Journal Psychoneuroendocrinology

Specialties Endocrinology
Neurology
Psychiatry

Date 2022 Oct 27

PMID 36302295

Authors

Natalia Bobba-Alves

Robert-Paul Juster

Martin Picard

Affiliations

Soon will be listed here.

Abstract

Chronic psychosocial stress increases disease risk and mortality, but the underlying mechanisms remain largely unclear. Here we outline an energy-based model for the transduction of chronic stress into disease over time. The energetic model of allostatic load (EMAL) emphasizes the energetic cost of allostasis and allostatic load, where the "load" is the additional energetic burden required to support allostasis and stress-induced energy needs. Living organisms have a limited capacity to consume energy.

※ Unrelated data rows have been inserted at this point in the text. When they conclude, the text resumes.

-- ==== Sys2Proof/Machine/State.lean ====
section
/-! DEFINITION. The machine's state as plain data, its outputs, the reasons a step can stop, and the state after
reset. -/

namespace Sys2Proof.Machine

/-- A byte that reaches the input buffer in a cycle. `keep` is the environment's choice, left open by R53 and U10:
whether the byte survives a flush in that very cycle. -/
structure Arrival where
  byte : Byte
  keep : Bool
  deriving DecidableEq, Repr

/-- What the outside world does in one clock cycle: the inputs `rst_i`, `pres_done_i`, `disp_addr_i` (R30; of the
address the port carries the bits it has, `State.dispAddr`), and the
bytes the transport appends to INQ at the start of the cycle (R52, R93). -/
structure CycleIn where
  rst      : Bool
  arrivals : List Arrival
  done     : Bool
  dispAddr : Nat
  deriving DecidableEq, Repr

/-- A cycle in which the outside world does nothing. -/
def CycleIn.idle : CycleIn where
  rst := false
  arrivals := []
  done := false
  dispAddr := 0

/-- The state. First what the spec gives NML-CORE (R20), then the environment state a model must carry (R33), then the
model's own counters, which only index free values. -/
structure State where
  /-- CFG (R8). It is not state of the hardware (R20): no operation writes it. Log entry 1. -/
  cfg      : Cfg
  /-- PHASE (R21) -/
  phase    : Phase
  /-- RXCNT (R22) -/
  rxcnt    : Nat
  /-- TMR (R23) -/
  tmr      : Nat
  /-- PX (R24) -/
  px       : Nat
  /-- PY (R24) -/
  py       : Nat
  /-- PBUF (R25): payload offset to byte -/
  pbuf     : Mem Byte
  /-- PIX (R26): physical index to triple -/
  pix      : Mem Pixel
  /-- INQ (R33, R52): the environment's input queue, oldest byte first -/
  inq      : List Byte
  /-- `INQ_DEPTH` (R52): `none` is unbounded -/
  inqDepth : Option Nat
  /-- the inputs standing at the ports in the current cycle (R30) -/
  inp      : CycleIn
  /-- the inputs of the cycles to come, next one first: arrivals, reset, and the display driver's progress (R33);
  when it is used up the outside world is idle (log entry 5) -/
  sched    : List CycleIn
  /-- the model's own: how many cycles have begun; indexes the free values of the ports -/
  cycle    : Nat
  /-- the model's own: how many RESET operations have executed; indexes the free memory contents -/
  epoch    : Nat
  deriving DecidableEq, Repr

/-- Why a step stops with a fault. -/
inductive Fault where
  /-- Raised by the step's start when the transport appends to a full INQ: "outside the claim", no loss policy is
  chosen (R72, U1). Safe: it stops where the hardware goes on. -/
  | inqOverflow
  /-- Raised by an operation that takes a byte when none is offered (R13, `pop()`). The dispatch never selects one then.
  Safe. -/
  | noByteOffered
  /-- Raised by an access to PBUF at or beyond `DATA_LENGTH`, an address that does not exist (R13, R54). The invariant
  of R32 excludes it. Safe. -/
  | pbufRange
  /-- Raised by an access to PIX at or beyond `NUM_PIXELS`, an index that does not exist (R13, R55). The invariant of
  R32 excludes it. Safe. -/
  | pixRange
  deriving DecidableEq, Repr

/-- Why a step is refused. -/
inductive Refusal where
  /-- Raised by an arm of `exec` for an operation without a meaning. No arm does so: all 19 have theirs. Safe. -/
  | notModelled (mnemonic : String)
  /-- Raised by the step when CFG breaks a constraint of R10: "a model must refuse it" (U7). Safe. -/
  | badConfig
  /-- Raised by the step if no row of R89 matches the dispatch vector; the rows match every vector, so never. Safe. -/
  | noOperation
  deriving DecidableEq, Repr

/-- The outcome of an operation. -/
abbrev Out := Host.Outcome State Fault Refusal

/-- NML-CORE's five outputs (R30). -/
structure Outputs where
  rxReady  : Bool
  rxFlush  : Bool
  errTrunc : Bool
  presReq  : Bool
  dispData : BitVec 24
  deriving DecidableEq, Repr

/-- The error taxonomy (R190), E1 to E3 of R194. -/
inductive ErrorCause where
  | resync
  | truncatedPayload
  | configuration
  deriving DecidableEq, Repr

/-- What NML-CORE shows the outside world beyond its handshakes (R152, R236): the truncated-payload pulse, and an image
handed to the display driver, listed by physical index. -/
inductive Event where
  | truncatedPayload
  | present (image : List Pixel)
  deriving DecidableEq, Repr

/-- The Frame Decoder's states in the per-byte view of R95. -/
inductive FdState where
  | seek1
  | seek2
  | read (n : Nat)
  deriving DecidableEq, Repr

/-- The effects of the per-byte view of R95. -/
inductive FdEffect where
  /-- no effect, or the byte (the candidate) is discarded -/
  | nothing
  /-- start the timer -/
  | startTimer
  /-- store the byte at a payload offset -/
  | store (offset : Nat) (b : Byte)
  /-- store the byte and hand the complete payload to the Matrix Writer -/
  | handOver (offset : Nat) (b : Byte)
  deriving DecidableEq, Repr

/-- The state right after a reset of an NML-CORE with configuration `c` (R34): SEEK1, counters 0, both memories
unwritten; INQ empty, unbounded, and an idle environment (log entries 5 and 6). -/
def State.powerUp (c : Cfg) : State where
  cfg := c
  phase := .seek1
  rxcnt := 0
  tmr := 0
  px := 0
  py := 0
  pbuf := []
  pix := []
  inq := []
  inqDepth := none
  inp := CycleIn.idle
  sched := []
  cycle := 0
  epoch := 0

/-- The machine right after reset (R34), with the configuration of `Config.build` (log entry 2). -/
def State.reset : State := State.powerUp Config.build

end Sys2Proof.Machine
end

Overconsumption of energy by allostatic brain-body processes leads to hypermetabolism, defined as excess energy expenditure above the organism's optimum. In turn, hypermetabolism accelerates physiological decline in cells, laboratory animals, and humans, and may drive biological aging. Therefore, we propose that the transition from adaptive allostasis to maladaptive allostatic states, allostatic load, and allostatic overload arises when the added energetic cost of stress competes with longevity-promoting growth, maintenance, and repair. Mechanistically, the energetic restriction of growth, maintenance and repair processes leads to the progressive wear-and-tear of molecular and organ systems. The proposed model makes testable predictions around the physiological, cellular, and sub-cellular energetic mechanisms that transduce chronic stress into disease risk and mortality. We also highlight new avenues to quantify allostatic load and its link to health across the lifespan, via the integration of systemic and cellular energy expenditure measurements together with classic allostatic load biomarkers.

Citing Articles

Mitochondrial and Stress-Related Psychobiological Regulation of FGF21 in Humans.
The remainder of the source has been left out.